(Data extracted from a collection)

____________

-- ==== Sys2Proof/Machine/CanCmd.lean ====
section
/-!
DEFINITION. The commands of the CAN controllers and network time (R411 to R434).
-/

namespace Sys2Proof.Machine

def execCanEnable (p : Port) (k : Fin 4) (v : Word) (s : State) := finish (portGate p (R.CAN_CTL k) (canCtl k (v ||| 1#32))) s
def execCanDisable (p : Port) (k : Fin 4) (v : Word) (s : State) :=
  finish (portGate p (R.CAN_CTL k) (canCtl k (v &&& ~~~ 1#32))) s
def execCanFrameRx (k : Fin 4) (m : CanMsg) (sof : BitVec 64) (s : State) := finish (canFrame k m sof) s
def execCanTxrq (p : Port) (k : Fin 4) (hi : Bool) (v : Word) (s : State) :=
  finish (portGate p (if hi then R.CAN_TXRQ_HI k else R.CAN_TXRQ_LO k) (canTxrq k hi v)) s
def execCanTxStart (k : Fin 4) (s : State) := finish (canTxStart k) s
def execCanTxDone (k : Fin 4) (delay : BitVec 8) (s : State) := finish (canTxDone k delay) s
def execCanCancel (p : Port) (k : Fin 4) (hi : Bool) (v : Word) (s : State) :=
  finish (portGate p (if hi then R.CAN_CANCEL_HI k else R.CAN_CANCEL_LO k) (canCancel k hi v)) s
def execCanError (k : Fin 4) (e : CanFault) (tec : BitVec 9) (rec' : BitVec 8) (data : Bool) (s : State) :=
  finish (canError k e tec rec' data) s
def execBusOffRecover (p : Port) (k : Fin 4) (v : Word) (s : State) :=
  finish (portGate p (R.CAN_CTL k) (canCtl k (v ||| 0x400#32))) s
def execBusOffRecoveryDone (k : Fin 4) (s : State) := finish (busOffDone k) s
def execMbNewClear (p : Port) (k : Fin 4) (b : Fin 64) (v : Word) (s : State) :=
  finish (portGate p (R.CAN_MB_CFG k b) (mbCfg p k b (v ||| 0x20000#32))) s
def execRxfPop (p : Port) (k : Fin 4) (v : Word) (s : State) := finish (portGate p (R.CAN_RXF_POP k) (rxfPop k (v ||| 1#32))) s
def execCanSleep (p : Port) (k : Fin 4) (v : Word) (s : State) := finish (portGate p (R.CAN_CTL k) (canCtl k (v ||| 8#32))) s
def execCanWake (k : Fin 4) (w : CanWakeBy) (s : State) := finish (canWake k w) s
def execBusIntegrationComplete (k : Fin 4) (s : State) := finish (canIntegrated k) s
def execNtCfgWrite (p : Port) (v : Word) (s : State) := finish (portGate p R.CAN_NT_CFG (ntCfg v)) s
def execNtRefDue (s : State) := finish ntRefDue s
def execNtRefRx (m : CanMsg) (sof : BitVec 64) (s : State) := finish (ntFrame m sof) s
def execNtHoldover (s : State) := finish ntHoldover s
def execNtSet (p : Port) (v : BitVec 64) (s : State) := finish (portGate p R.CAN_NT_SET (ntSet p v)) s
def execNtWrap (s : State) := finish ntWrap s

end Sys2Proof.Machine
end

____________

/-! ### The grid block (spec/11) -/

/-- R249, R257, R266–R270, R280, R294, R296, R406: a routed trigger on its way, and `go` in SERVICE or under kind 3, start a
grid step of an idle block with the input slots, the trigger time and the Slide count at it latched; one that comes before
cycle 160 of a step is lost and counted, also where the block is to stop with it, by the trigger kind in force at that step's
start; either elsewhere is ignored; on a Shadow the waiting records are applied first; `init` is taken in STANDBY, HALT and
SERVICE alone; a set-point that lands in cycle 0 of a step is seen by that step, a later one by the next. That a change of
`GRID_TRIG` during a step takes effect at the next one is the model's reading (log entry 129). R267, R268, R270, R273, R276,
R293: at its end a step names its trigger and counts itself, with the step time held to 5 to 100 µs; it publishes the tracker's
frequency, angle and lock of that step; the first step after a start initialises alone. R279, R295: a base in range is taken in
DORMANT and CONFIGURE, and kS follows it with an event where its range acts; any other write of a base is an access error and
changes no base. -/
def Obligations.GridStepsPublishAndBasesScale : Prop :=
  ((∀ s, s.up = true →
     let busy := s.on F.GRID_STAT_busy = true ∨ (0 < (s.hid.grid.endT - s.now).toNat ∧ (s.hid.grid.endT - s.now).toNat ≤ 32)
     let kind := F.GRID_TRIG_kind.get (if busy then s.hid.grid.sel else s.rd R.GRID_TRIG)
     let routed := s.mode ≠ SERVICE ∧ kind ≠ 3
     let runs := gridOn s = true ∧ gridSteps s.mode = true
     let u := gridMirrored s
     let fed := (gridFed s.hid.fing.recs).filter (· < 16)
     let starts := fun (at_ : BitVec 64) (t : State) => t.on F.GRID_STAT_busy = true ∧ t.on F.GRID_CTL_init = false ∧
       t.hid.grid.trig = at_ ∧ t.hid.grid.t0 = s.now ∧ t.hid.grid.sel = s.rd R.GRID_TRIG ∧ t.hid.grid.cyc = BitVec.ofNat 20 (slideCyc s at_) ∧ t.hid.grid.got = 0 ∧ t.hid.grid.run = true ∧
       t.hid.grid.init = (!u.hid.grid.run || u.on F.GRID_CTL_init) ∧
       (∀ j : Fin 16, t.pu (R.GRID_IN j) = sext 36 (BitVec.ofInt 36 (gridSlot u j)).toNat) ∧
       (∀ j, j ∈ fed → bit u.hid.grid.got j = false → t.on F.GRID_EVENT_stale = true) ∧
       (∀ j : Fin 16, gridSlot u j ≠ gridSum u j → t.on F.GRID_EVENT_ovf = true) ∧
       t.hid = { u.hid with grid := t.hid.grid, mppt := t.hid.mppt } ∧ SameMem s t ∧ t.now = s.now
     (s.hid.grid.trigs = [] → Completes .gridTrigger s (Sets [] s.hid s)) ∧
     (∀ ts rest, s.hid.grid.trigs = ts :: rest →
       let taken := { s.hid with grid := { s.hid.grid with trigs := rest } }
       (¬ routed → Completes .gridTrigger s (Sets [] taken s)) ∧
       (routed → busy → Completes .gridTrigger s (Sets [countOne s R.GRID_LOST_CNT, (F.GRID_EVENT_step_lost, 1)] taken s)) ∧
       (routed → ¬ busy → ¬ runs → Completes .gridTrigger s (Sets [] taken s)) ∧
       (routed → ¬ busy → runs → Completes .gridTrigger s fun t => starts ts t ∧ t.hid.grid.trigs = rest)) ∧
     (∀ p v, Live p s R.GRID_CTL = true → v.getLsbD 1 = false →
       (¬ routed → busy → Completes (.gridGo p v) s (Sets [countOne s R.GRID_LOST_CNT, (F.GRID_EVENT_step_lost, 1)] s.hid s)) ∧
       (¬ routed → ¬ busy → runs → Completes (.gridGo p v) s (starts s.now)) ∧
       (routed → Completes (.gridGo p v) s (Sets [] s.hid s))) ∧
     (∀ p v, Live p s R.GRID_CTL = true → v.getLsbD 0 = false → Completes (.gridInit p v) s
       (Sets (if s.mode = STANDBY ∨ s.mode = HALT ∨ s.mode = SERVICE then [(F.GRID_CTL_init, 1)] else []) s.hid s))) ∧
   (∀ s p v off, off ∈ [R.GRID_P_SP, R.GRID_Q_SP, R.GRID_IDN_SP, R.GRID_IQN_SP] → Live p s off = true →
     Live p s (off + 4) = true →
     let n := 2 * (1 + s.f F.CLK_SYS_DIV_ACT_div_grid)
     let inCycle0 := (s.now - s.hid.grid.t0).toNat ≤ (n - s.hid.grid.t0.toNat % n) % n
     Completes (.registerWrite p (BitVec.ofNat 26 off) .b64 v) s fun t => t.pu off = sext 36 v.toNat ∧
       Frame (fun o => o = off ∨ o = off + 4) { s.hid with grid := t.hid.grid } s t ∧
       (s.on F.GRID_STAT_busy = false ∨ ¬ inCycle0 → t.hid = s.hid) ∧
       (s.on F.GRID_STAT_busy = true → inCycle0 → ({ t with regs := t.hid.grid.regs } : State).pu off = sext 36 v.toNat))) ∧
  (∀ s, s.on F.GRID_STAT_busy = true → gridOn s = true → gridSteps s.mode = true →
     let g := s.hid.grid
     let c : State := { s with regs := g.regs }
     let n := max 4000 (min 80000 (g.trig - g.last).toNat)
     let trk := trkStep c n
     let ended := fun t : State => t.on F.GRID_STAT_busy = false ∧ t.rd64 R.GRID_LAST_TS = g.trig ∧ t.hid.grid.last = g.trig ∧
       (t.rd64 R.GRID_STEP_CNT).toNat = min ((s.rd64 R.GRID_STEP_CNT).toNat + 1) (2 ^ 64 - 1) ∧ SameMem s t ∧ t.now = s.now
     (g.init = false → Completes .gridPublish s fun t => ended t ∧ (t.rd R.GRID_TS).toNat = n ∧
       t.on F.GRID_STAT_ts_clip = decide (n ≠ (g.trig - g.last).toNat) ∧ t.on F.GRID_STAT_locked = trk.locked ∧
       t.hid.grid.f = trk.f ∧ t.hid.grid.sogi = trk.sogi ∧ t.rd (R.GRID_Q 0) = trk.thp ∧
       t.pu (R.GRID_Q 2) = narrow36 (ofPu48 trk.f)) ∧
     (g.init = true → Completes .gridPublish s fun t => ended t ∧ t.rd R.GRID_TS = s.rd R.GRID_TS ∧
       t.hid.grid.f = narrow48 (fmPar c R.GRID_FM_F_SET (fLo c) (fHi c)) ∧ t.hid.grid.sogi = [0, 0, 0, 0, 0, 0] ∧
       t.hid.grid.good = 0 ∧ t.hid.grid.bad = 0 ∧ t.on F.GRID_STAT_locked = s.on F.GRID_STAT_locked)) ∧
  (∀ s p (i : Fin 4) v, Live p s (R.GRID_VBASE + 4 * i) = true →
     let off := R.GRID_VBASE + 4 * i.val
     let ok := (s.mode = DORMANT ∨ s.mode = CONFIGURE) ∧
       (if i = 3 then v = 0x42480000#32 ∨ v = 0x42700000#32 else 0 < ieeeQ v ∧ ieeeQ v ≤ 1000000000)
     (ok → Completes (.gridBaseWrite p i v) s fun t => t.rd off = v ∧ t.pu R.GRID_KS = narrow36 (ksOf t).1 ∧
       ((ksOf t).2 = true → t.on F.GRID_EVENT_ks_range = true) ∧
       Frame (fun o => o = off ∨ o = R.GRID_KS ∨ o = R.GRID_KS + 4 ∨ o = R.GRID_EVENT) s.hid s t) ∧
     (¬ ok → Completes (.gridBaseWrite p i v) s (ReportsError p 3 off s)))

____________

• YOUR OBJECTIVE:
Wherever the string "last" occurs in the entries, copy that whole line.

• SOLUTION BELOW:
     let n := max 4000 (min 80000 (g.trig - g.last).toNat)
     let ended := fun t : State => t.on F.GRID_STAT_busy = false ∧ t.rd64 R.GRID_LAST_TS = g.trig ∧ t.hid.grid.last = g.trig ∧
       t.on F.GRID_STAT_ts_clip = decide (n ≠ (g.trig - g.last).toNat) ∧ t.on F.GRID_STAT_locked = trk.locked ∧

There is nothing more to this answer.